费霓的脸上蒙上了一层雾,像在窗户玻璃上哈了一口热气,而费霓的脸贴在玻璃外层。
她的眼睛也有点潮。
她用这双眼睛看着方穆扬,“反正也做不了了,那咱们把灯关上吧。”
“你想做吗?”
费霓的手指拧在一起,用一种很低的声音说:“不做也可以的。咱们现在这样不也很好么?”
她虽然很难受,但不认为跟做不了有关。
方穆扬拿着费霓的手指去握他那不合标准的地方,“可我想。

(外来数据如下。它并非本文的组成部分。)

-- ==== Sys2Proof/Tests/Slice0.lean ====
section
/-! SUPPORT. The model's own tests. Expected values come from the spec: 95_test_vectors.md (its row named in each comment),
the examples of the rules, or the encodings of 30_encoding.md. The witnesses at the end show, for each statement with
hypotheses, a concrete state that meets them. -/

namespace Sys2Proof.Tests

open Sys2Proof Sys2Proof.Machine

/-! ### Helpers -/

def nextOf : Result → Option State
  | .next s => some s
  | .fault _ => none
  | .refused _ => none

/-- The model fault that a result has recorded. -/
def faultOf (r : Result) : Option ModelFault := (nextOf r).bind (·.fault)

def refusalOf : Result → Option Refusal
  | .next _ => none
  | .fault _ => none
  | .refused r => some r

def withIn (b : Bytes) : State := { State.reset with inBuf := some b }

def withPv (v : PacketValue) : State := { State.reset with pv := v }

def withEv (c : BitVec 3) (x : Bytes) : State := { State.reset with ev := ⟨some c, none, some x⟩ }

def pending (a : Action) : State := { State.reset with pending := [a] }

/-- What `OUT` holds after an instruction. -/
def outOf (i : Instr) (s : State) : Option (Option Bytes) := (nextOf (exec i s)).map (·.out)

/-- What PV holds after an instruction. -/
def pvAfter (i : Instr) (s : State) : Option PacketValue := (nextOf (exec i s)).map (·.pv)

/-- What EV holds after an instruction. -/
def evAfter (i : Instr) (s : State) : Option ErrorValue := (nextOf (exec i s)).map (·.ev)

/-- `STATUS` after an instruction. -/
def statusAfter (i : Instr) (s : State) : Option (BitVec 8) := (nextOf (exec i s)).map (·.status)

/-- `"./testfile"` and `"octet"` in ASCII. -/
def fnameS1 : Bytes := [0x2E, 0x2F, 0x74, 0x65, 0x73, 0x74, 0x66, 0x69, 0x6C, 0x65]
def modeS1 : Bytes := [0x6F, 0x63, 0x74, 0x65, 0x74]
/-- `"Test"` in ASCII. -/
def testText : Bytes := [0x54, 0x65, 0x73, 0x74]

/-! ### Well-formedness: an ill-formed term for each check -/

-- R25: a blank filename, a blank mode, a terminator inside either
theorem test_refuses_blank_fname : (Packet.rrq [] modeS1).fieldsOk = false := by decide
theorem test_refuses_blank_mode : (Packet.wrq fnameS1 []).fieldsOk = false := by decide
theorem test_refuses_nul_in_fname : (Packet.rrq [0x61, 0x00, 0x62] modeS1).fieldsOk = false := by decide
theorem test_refuses_nul_in_mode : (Packet.wrq fnameS1 [0x00]).fieldsOk = false := by decide
-- R25: an Error code above 7, a terminator inside the message
theorem test_refuses_code_eight : (Packet.error 8 []).fieldsOk = false := by decide
theorem test_refuses_nul_in_msg : (Packet.error 7 [0x61, 0x00]).fieldsOk = false := by decide
theorem test_accepts_code_seven : (Packet.error 7 testText).fieldsOk = true := by decide
-- R25: an encoding longer than BUF_MAX
theorem test_refuses_long_packet : (Packet.data 1 (List.replicate (Config.bufMax - 3) 0x00)).valid = false := by
  have := bufMax_ge
  simp [Packet.valid, Packet.fieldsOk, Packet.encodedLength]; omega
-- R23: a host write longer than BUF_MAX is no action, one of exactly BUF_MAX bytes is
theorem test_refuses_long_write : (Action.writeIn (List.replicate (Config.bufMax + 1) 0x00)).fits = false := by
  simp [Action.fits, fitsBuffer]
theorem test_accepts_full_write : (Action.writeIn (List.replicate Config.bufMax 0x00)).fits = true := by
  simp [Action.fits, fitsBuffer]

/-! ### Decoding: words written out from 30_encoding.md R80 and R75 -/

theorem test_decode_enc_words :
    decode .command [0b00000001] = .ok (.encRrq, []) ∧ decode .command [0b00000010] = .ok (.encWrq, []) ∧
    decode .command [0b00000011] = .ok (.encData, []) ∧ decode .command [0b00000100] = .ok (.encAck, []) ∧
    decode .command [0b00000101] = .ok (.encError, []) := ⟨rfl, rfl, rfl, rfl, rfl⟩
theorem test_decode_group_one_words :
    decode .command [0b00001000] = .ok (.dec, []) ∧ decode .command [0b00001001] = .ok (.maperr, []) := ⟨rfl, rfl⟩
-- the bytes of S1, D-W1, S2, S3, S4
theorem test_decode_wire_words :
    decode .wire ([0x00, 0x01] ++ fnameS1) = .ok (.wireRrq, fnameS1) ∧
    decode .wire [0x00, 0x02, 0x66, 0x00] = .ok (.wireWrq, [0x66, 0x00]) ∧
    decode .wire [0x00, 0x03, 0x00, 0x32] = .ok (.wireData, [0x00, 0x32]) ∧
    decode .wire [0x00, 0x04, 0x00, 0x32] = .ok (.wireAck, [0x00, 0x32]) ∧
    decode .wire [0x00, 0x05, 0x00, 0x01] = .ok (.wireError, [0x00, 0x01]) := ⟨rfl, rfl, rfl, rfl, rfl⟩
-- R83 and D-O1, D-O3: illegal words are refused by name; `01 00` is opcode 256
theorem test_decode_illegal_words :
    decode .command [0x06] = .error (.illegalCommand 0x06) ∧ decode .command [0x0A] = .error (.illegalCommand 0x0A) ∧
    decode .command [0x11] = .error (.illegalCommand 0x11) ∧ decode .command [] = .error .noBytes ∧
    decode .wire [0x00, 0x00] = .error (.unknownOpcode 0) ∧ decode .wire [0x01, 0x00] = .error (.unknownOpcode 256) ∧
    decode .wire [0x00] = .error .noBytes := ⟨rfl, rfl, rfl, rfl, rfl, rfl, rfl⟩
-- the table's numbering of the rows
theorem test_table_words :
    [decodeTableWord 8 1, decodeTableWord 8 9, decodeTableWord 16 1, decodeTableWord 16 5, decodeTableWord 8 6] =
      [some .encRrq, some .maperr, some .wireRrq, some .wireError, none] := by decide

/-! ### Field primitives: vectors F1 to F4 -/

theorem test_be16 : [be16 0, be16 50, be16 256, be16 65535] = [[0, 0], [0, 0x32], [1, 0], [0xFF, 0xFF]] := by decide
theorem test_rd16 :
    [rd16 [0x00, 0x04, 0x00, 0x32] 2, rd16 [0x01, 0x00] 0, rd16 [0xFF, 0xFF] 0, rd16 [0x00] 0] =
      [some 50, some 256, some 65535, none] := by decide
theorem test_getstr :
    [getstr [0x61, 0x00, 0x62, 0x00] 0, getstr [0x00, 0x62] 0, getstr [0x61, 0x62] 0, getstr [0x61] 1] =
      [some ([0x61], 2), some ([], 1), none, none] := by decide
theorem test_decimal : decimal 256 = [0x32, 0x35, 0x36] ∧ decimal 0 = [0x30] := by decide

/-! ### Encode: vectors E-* -/

-- S1
theorem test_encRrq : outOf .encRrq (withPv ⟨none, some fnameS1, some modeS1, none, none, none, none⟩) =
    some (some [0x00, 0x01, 0x2E, 0x2F, 0x74, 0x65, 0x73, 0x74, 0x66, 0x69, 0x6C, 0x65, 0x00,
      0x6F, 0x63, 0x74, 0x65, 0x74, 0x00]) := by decide +kernel
-- E-R2: a blank filename is encoded as it stands
theorem test_encRrq_blank : outOf .encRrq (withPv ⟨none, some [], some modeS1, none, none, none, none⟩) =
    some (some [0x00, 0x01, 0x00, 0x6F, 0x63, 0x74, 0x65, 0x74, 0x00]) := by decide +kernel
-- E-W1
theorem test_encWrq :
    outOf .encWrq (withPv ⟨none, some [0x66], some [0x6E, 0x65, 0x74, 0x61, 0x73, 0x63, 0x69, 0x69], none, none, none, none⟩) =
      some (some [0x00, 0x02, 0x66, 0x00, 0x6E, 0x65, 0x74, 0x61, 0x73, 0x63, 0x69, 0x69, 0x00]) := by decide +kernel
-- E-R6
theorem test_encWrq_unset : faultOf (exec .encWrq (withPv ⟨none, none, some modeS1, none, none, none, none⟩)) =
    some .unsetOperand := by decide
-- S2
theorem test_encData : outOf .encData (withPv ⟨none, none, none, some 50, some testText, none, none⟩) =
    some (some [0x00, 0x03, 0x00, 0x32, 0x54, 0x65, 0x73, 0x74]) := by decide +kernel
-- E-D4 and E-D5 for any BUF_MAX: a payload of BUF_MAX - 4 bytes fits, one byte more does not
theorem test_encData_capacity :
    statusAfter .encData (withPv ⟨none, none, none, some 1, some (List.replicate (Config.bufMax - 4) 0x00), none, none⟩) = some 0x01 ∧
    statusAfter .encData (withPv ⟨none, none, none, some 1, some (List.replicate (Config.bufMax - 3) 0x00), none, none⟩) = some 0x03 := by
  have h := bufMax_ge
  constructor
  · have hl : (packetBytes (.data 1 (List.replicate (Config.bufMax - 4) 0x00))).length ≤ Config.bufMax := by
      rw [packetBytes_length]; simp [Packet.encodedLength]; omega
    exact congrArg some (congrArg State.status (encFinish_of_le hl))
  · have hl : Config.bufMax < (packetBytes (.data 1 (List.replicate (Config.bufMax - 3) 0x00))).length := by
      rw [packetBytes_length]; simp [Packet.encodedLength]; omega
    exact congrArg some (congrArg State.status (encFinish_of_lt hl))
-- E-A1
theorem test_encAck : outOf .encAck (withPv ⟨none, none, none, some 256, none, none, none⟩) =
    some (some [0x00, 0x04, 0x01, 0x00]) := by decide +kernel
-- E-E1
theorem test_encError : outOf .encError (withPv ⟨none, none, none, none, none, some 1, some testText⟩) =
    some (some [0x00, 0x05, 0x00, 0x01, 0x54, 0x65, 0x73, 0x74, 0x00]) := by decide +kernel
-- E-E3: (0, 13) with the text of reason 13
theorem test_encError_range : evAfter .encError (withPv ⟨none, none, none, none, none, some 8, some [0x78]⟩) =
    some ⟨some 0, some 13, some (reasonText .encEcodeRange)⟩ := rfl
-- R204's default for reason 13: "error code out of range"
theorem test_default_text_13 : defaultReasonText .encEcodeRange =
    [0x65, 0x72, 0x72, 0x6F, 0x72, 0x20, 0x63, 0x6F, 0x64, 0x65, 0x20, 0x6F, 0x75, 0x74,
      0x20, 0x6F, 0x66, 0x20, 0x72, 0x61, 0x6E, 0x67, 0x65] := by decide

/-! ### Decode: vectors D-* -/

-- S3
theorem test_dec_ack : pvAfter .dec (withIn [0x00, 0x04, 0x00, 0x32]) =
    some ⟨some 4, none, none, some 50, none, none, none⟩ := by decide
-- D-O3: (4, 2) with the text that names 256
theorem test_dec_unknown : evAfter .dec (withIn [0x01, 0x00, 0x61, 0x00, 0x62, 0x00]) =
    some ⟨some 4, some 2, some (reasonText (.unknownOpcode 256))⟩ := rfl
-- D-O3 with R204's default: "unknown opcode: 256"
theorem test_default_text_2 : defaultReasonText (.unknownOpcode 256) =
    [0x75, 0x6E, 0x6B, 0x6E, 0x6F, 0x77, 0x6E, 0x20, 0x6F, 0x70, 0x63, 0x6F, 0x64, 0x65, 0x3A, 0x20, 0x32, 0x35, 0x36] := by
  decide +kernel
-- D-Q9
theorem test_wireRrq : pvAfter .wireRrq (withIn [0x00, 0x01, 0x61, 0x00, 0x62, 0x00, 0x78, 0x79]) =
    some ⟨some 1, some [0x61], some [0x62], none, none, none, none⟩ := by decide
-- D-Q2, D-Q4, D-Q6, D-Q7, D-Q8: the reasons 3, 4, 5, 6, 7
theorem test_wireRrq_reasons :
    ([[0x00, 0x01, 0x61, 0x00, 0x62], [0x00, 0x01, 0x61, 0x62, 0x63, 0x64], [0x00, 0x01, 0x00, 0x61, 0x62, 0x63],
      [0x00, 0x01, 0x61, 0x00, 0x62, 0x63], [0x00, 0x01, 0x61, 0x00, 0x00, 0x63]] : List Bytes).map
        (fun b => (evAfter .wireRrq (withIn b)).map (·.reason)) =
      [some (some 3), some (some 4), some (some 5), some (some 6), some (some 7)] := by decide
-- D-W1
theorem test_wireWrq : pvAfter .wireWrq (withIn [0x00, 0x02, 0x66, 0x00, 0x6E, 0x00]) =
    some ⟨some 2, some [0x66], some [0x6E], none, none, none, none⟩ := by decide
-- D-D6 and D-D2
theorem test_wireData : pvAfter .wireData (withIn [0x00, 0x03, 0x00, 0x01, 0x00, 0x00]) =
    some ⟨some 3, none, none, some 1, some [0x00, 0x00], none, none⟩ := by decide
theorem test_wireData_short : (evAfter .wireData (withIn [0x00, 0x03, 0x00])).map (·.reason) = some (some 8) := by decide
-- D-A5 and D-A4
theorem test_wireAck : pvAfter .wireAck (withIn [0x00, 0x04, 0xFF, 0xFF]) =
    some ⟨some 4, none, none, some 65535, none, none, none⟩ := by decide
theorem test_wireAck_strict : (evAfter .wireAck (withIn [0x00, 0x04, 0x00, 0x32, 0x00])).map (·.reason) = some (some 9) := by
  decide
-- D-E9; D-E1, D-E5, D-E7: the reasons 10, 11, 12
theorem test_wireError : pvAfter .wireError (withIn [0x00, 0x05, 0x00, 0x01, 0x41, 0x00, 0x42]) =
    some ⟨some 5, none, none, none, none, some 1, some [0x41]⟩ := by decide
theorem test_wireError_reasons :
    ([[0x00, 0x05, 0x00, 0x01], [0x00, 0x05, 0x00, 0x09, 0x78], [0x00, 0x05, 0x00, 0x01, 0x54, 0x65, 0x73, 0x74]] : List Bytes).map
        (fun b => (evAfter .wireError (withIn b)).map (·.reason)) =
      [some (some 10), some (some 11), some (some 12)] := by decide
-- D-E4 with `ERR_DECODE_MAX` 7 and 8
theorem test_error_code_eight :
    decError 7 [0x00, 0x05, 0x00, 0x08, 0x00] = .raised (.errCodeRange 8) ∧
    decError 8 [0x00, 0x05, 0x00, 0x08, 0x00] = .packet (.error 8 []) := by decide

”
她很想缩回来,却被方穆扬握住了。
她的手,被迫知道他有多想。
“你摸摸。”
费霓不情愿地说:“你自己摸吧。”
“可它喜欢你,你要不要亲亲它?”
“小方,你真不要脸。”
方穆扬也不反驳,握着她的手,头发去蹭她的下巴颏儿,去蹭被他画在画上的那颗痣,蹭的费霓连脚底都在痒。他的动作并不强硬,甚至有点儿可怜的意味。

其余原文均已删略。